**** Available data ****

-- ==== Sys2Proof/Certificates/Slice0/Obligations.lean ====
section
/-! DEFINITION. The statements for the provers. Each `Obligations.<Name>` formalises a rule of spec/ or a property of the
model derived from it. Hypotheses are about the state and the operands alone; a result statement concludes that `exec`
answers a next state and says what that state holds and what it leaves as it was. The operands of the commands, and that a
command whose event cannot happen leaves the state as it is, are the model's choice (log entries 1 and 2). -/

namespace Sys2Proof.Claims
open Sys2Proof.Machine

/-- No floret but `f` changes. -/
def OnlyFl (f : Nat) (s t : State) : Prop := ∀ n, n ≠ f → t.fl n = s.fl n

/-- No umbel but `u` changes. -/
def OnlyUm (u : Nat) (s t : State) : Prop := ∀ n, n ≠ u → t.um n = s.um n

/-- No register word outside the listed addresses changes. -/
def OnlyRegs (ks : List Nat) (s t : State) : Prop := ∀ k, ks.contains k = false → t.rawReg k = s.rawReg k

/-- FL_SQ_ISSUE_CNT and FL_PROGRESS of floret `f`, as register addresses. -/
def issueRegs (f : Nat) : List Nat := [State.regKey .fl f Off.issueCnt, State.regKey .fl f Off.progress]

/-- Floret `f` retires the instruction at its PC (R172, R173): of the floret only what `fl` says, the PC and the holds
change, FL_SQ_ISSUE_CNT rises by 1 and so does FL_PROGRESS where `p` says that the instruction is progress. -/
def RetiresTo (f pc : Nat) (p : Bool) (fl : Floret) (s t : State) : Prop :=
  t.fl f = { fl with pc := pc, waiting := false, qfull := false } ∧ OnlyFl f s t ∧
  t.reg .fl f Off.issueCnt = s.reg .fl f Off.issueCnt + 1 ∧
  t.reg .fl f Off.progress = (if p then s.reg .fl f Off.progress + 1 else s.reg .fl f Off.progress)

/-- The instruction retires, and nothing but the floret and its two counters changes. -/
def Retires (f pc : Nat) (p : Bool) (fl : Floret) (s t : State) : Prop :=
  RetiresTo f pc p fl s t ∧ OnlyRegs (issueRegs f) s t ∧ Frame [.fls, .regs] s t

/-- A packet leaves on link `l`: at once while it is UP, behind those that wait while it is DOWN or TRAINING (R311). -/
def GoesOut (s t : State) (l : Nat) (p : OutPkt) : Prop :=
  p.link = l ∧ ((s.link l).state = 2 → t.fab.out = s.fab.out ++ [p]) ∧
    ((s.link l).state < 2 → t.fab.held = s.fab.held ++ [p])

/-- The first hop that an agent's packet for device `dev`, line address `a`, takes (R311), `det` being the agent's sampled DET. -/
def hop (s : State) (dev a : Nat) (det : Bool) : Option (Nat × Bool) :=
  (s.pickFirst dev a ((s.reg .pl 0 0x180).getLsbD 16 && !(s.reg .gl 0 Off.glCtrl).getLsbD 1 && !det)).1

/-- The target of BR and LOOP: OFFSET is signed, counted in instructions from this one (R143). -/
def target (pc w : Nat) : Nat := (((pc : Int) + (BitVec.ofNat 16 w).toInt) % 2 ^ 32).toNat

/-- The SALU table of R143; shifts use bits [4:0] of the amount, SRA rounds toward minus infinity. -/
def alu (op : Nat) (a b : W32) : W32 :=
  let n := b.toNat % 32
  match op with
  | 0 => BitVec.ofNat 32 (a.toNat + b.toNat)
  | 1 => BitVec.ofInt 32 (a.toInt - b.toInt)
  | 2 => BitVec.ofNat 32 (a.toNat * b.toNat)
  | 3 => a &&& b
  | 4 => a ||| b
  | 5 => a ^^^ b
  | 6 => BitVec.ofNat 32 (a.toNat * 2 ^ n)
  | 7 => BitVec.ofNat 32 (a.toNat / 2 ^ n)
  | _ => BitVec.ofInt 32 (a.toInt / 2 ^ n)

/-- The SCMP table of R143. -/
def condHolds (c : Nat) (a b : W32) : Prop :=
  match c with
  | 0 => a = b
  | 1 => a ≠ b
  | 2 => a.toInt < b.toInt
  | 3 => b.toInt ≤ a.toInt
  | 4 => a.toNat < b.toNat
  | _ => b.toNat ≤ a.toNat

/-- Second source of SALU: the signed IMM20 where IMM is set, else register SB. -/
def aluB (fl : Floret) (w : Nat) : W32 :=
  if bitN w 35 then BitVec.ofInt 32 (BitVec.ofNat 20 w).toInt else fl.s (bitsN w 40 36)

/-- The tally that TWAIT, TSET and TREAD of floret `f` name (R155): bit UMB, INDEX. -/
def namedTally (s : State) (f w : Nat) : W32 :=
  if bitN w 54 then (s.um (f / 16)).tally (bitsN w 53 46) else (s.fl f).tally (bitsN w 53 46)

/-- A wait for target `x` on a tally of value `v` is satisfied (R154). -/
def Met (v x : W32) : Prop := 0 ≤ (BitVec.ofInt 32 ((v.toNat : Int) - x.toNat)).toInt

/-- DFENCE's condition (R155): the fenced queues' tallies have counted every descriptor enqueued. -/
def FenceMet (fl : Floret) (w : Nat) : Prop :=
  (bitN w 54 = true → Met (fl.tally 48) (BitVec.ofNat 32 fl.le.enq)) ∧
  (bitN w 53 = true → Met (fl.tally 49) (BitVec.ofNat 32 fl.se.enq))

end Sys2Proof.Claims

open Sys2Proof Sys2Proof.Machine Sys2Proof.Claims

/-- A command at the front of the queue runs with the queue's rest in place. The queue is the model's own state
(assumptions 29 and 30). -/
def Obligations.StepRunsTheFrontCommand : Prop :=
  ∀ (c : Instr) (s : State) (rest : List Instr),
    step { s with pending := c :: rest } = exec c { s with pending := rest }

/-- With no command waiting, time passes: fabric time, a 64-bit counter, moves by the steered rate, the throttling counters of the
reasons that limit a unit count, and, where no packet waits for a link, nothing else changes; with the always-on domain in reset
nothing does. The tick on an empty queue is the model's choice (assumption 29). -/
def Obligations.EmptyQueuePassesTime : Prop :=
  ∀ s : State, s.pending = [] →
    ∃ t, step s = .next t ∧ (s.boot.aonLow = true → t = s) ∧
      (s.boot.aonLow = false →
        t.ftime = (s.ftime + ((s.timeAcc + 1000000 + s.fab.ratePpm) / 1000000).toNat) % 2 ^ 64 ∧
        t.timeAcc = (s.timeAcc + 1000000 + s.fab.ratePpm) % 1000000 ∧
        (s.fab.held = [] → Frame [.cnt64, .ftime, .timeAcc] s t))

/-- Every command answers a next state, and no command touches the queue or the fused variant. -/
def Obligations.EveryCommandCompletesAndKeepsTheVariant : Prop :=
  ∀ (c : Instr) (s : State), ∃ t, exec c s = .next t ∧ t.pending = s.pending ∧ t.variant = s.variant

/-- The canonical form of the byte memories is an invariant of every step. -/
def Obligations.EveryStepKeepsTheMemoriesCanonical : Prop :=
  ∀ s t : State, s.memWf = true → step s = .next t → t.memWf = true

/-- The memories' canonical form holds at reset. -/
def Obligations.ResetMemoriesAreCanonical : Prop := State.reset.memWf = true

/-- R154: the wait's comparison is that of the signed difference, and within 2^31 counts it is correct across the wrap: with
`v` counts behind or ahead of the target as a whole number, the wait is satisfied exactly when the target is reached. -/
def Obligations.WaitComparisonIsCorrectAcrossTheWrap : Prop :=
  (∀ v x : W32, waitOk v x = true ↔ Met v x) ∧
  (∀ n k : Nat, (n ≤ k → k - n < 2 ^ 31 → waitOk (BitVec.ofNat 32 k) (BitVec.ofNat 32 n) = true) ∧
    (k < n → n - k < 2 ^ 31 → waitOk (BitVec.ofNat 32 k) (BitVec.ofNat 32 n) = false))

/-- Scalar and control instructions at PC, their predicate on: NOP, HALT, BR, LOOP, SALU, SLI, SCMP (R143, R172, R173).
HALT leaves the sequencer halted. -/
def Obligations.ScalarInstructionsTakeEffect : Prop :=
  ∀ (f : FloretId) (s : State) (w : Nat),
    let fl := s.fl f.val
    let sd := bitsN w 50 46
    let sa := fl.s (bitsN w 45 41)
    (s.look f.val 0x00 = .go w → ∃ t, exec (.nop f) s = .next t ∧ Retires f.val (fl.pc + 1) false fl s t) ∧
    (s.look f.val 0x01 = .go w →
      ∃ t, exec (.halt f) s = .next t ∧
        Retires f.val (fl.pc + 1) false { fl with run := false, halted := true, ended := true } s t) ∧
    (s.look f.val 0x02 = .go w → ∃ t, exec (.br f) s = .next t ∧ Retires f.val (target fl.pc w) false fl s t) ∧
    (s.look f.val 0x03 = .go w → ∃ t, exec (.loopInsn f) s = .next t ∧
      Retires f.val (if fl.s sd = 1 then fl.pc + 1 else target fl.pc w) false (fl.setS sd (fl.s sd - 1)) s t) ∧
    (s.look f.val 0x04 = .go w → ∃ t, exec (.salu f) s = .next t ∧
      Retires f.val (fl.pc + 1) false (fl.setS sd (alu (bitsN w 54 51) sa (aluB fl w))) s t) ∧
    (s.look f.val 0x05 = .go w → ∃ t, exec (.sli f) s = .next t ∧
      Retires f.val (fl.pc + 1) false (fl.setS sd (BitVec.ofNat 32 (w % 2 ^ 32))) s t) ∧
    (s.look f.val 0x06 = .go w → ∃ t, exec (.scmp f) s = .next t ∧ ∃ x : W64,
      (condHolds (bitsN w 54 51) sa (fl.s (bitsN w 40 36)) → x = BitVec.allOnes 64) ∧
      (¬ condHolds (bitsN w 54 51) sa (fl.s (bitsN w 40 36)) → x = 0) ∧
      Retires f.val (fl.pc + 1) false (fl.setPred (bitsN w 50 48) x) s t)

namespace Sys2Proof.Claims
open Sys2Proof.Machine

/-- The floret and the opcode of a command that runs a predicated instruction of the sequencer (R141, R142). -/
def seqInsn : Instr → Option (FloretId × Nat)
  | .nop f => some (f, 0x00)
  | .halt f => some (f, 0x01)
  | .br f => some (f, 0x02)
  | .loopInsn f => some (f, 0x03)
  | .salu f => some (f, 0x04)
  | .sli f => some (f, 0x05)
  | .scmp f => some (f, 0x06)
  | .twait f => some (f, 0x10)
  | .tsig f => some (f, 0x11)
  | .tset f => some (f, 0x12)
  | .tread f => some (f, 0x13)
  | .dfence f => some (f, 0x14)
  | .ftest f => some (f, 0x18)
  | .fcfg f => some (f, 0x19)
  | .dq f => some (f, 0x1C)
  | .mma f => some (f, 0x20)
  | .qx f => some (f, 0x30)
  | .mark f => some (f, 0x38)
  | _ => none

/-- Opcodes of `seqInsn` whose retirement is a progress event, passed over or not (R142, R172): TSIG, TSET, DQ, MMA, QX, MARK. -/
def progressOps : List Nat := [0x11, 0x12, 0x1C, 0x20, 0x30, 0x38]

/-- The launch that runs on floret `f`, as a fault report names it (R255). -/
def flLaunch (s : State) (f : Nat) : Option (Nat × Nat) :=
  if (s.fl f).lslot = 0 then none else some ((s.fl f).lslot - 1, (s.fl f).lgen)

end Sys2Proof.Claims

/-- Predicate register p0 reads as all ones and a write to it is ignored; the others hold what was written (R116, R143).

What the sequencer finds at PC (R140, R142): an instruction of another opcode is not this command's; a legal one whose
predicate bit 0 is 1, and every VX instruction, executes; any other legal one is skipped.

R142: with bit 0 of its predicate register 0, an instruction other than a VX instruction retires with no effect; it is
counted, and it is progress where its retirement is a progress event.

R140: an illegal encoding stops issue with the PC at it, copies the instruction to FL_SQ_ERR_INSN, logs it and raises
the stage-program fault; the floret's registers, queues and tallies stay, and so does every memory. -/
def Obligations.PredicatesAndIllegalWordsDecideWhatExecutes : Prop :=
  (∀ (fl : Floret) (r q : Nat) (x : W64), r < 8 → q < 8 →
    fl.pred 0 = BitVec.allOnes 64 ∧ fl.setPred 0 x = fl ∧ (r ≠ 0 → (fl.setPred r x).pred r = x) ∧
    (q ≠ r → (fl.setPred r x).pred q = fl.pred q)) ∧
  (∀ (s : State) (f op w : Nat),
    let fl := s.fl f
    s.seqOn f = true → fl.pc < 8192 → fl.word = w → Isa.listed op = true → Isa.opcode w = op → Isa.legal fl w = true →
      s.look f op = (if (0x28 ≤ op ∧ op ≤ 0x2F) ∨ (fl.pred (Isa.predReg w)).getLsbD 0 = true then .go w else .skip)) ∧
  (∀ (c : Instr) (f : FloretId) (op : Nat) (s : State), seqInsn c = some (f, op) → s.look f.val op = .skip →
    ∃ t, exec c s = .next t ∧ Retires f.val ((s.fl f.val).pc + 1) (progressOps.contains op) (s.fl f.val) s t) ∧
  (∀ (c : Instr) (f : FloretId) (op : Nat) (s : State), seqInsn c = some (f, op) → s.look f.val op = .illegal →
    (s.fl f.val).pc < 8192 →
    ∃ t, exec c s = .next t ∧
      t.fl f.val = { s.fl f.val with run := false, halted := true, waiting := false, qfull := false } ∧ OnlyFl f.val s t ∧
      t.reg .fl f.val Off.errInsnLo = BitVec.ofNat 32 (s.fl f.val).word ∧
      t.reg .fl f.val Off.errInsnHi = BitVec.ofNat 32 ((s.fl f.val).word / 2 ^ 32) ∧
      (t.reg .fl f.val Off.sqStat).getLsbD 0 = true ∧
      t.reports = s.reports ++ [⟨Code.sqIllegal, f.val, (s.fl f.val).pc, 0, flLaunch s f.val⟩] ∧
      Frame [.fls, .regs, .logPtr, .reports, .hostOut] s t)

****

Directions for this task – Taking the entries from their first line through the line with "def OnlyRegs (ks", inclusive, restate each line word for word and give nothing else.

Solution to this exercise –
-- ==== Sys2Proof/Certificates/Slice0/Obligations.lean ====
section
/-! DEFINITION. The statements for the provers. Each `Obligations.<Name>` formalises a rule of spec/ or a property of the
model derived from it. Hypotheses are about the state and the operands alone; a result statement concludes that `exec`
answers a next state and says what that state holds and what it leaves as it was. The operands of the commands, and that a
command whose event cannot happen leaves the state as it is, are the model's choice (log entries 1 and 2). -/

namespace Sys2Proof.Claims
open Sys2Proof.Machine

/-- No floret but `f` changes. -/
def OnlyFl (f : Nat) (s t : State) : Prop := ∀ n, n ≠ f → t.fl n = s.fl n

/-- No umbel but `u` changes. -/
def OnlyUm (u : Nat) (s t : State) : Prop := ∀ n, n ≠ u → t.um n = s.um n

/-- No register word outside the listed addresses changes. -/
def OnlyRegs (ks : List Nat) (s t : State) : Prop := ∀ k, ks.contains k = false → t.rawReg k = s.rawReg k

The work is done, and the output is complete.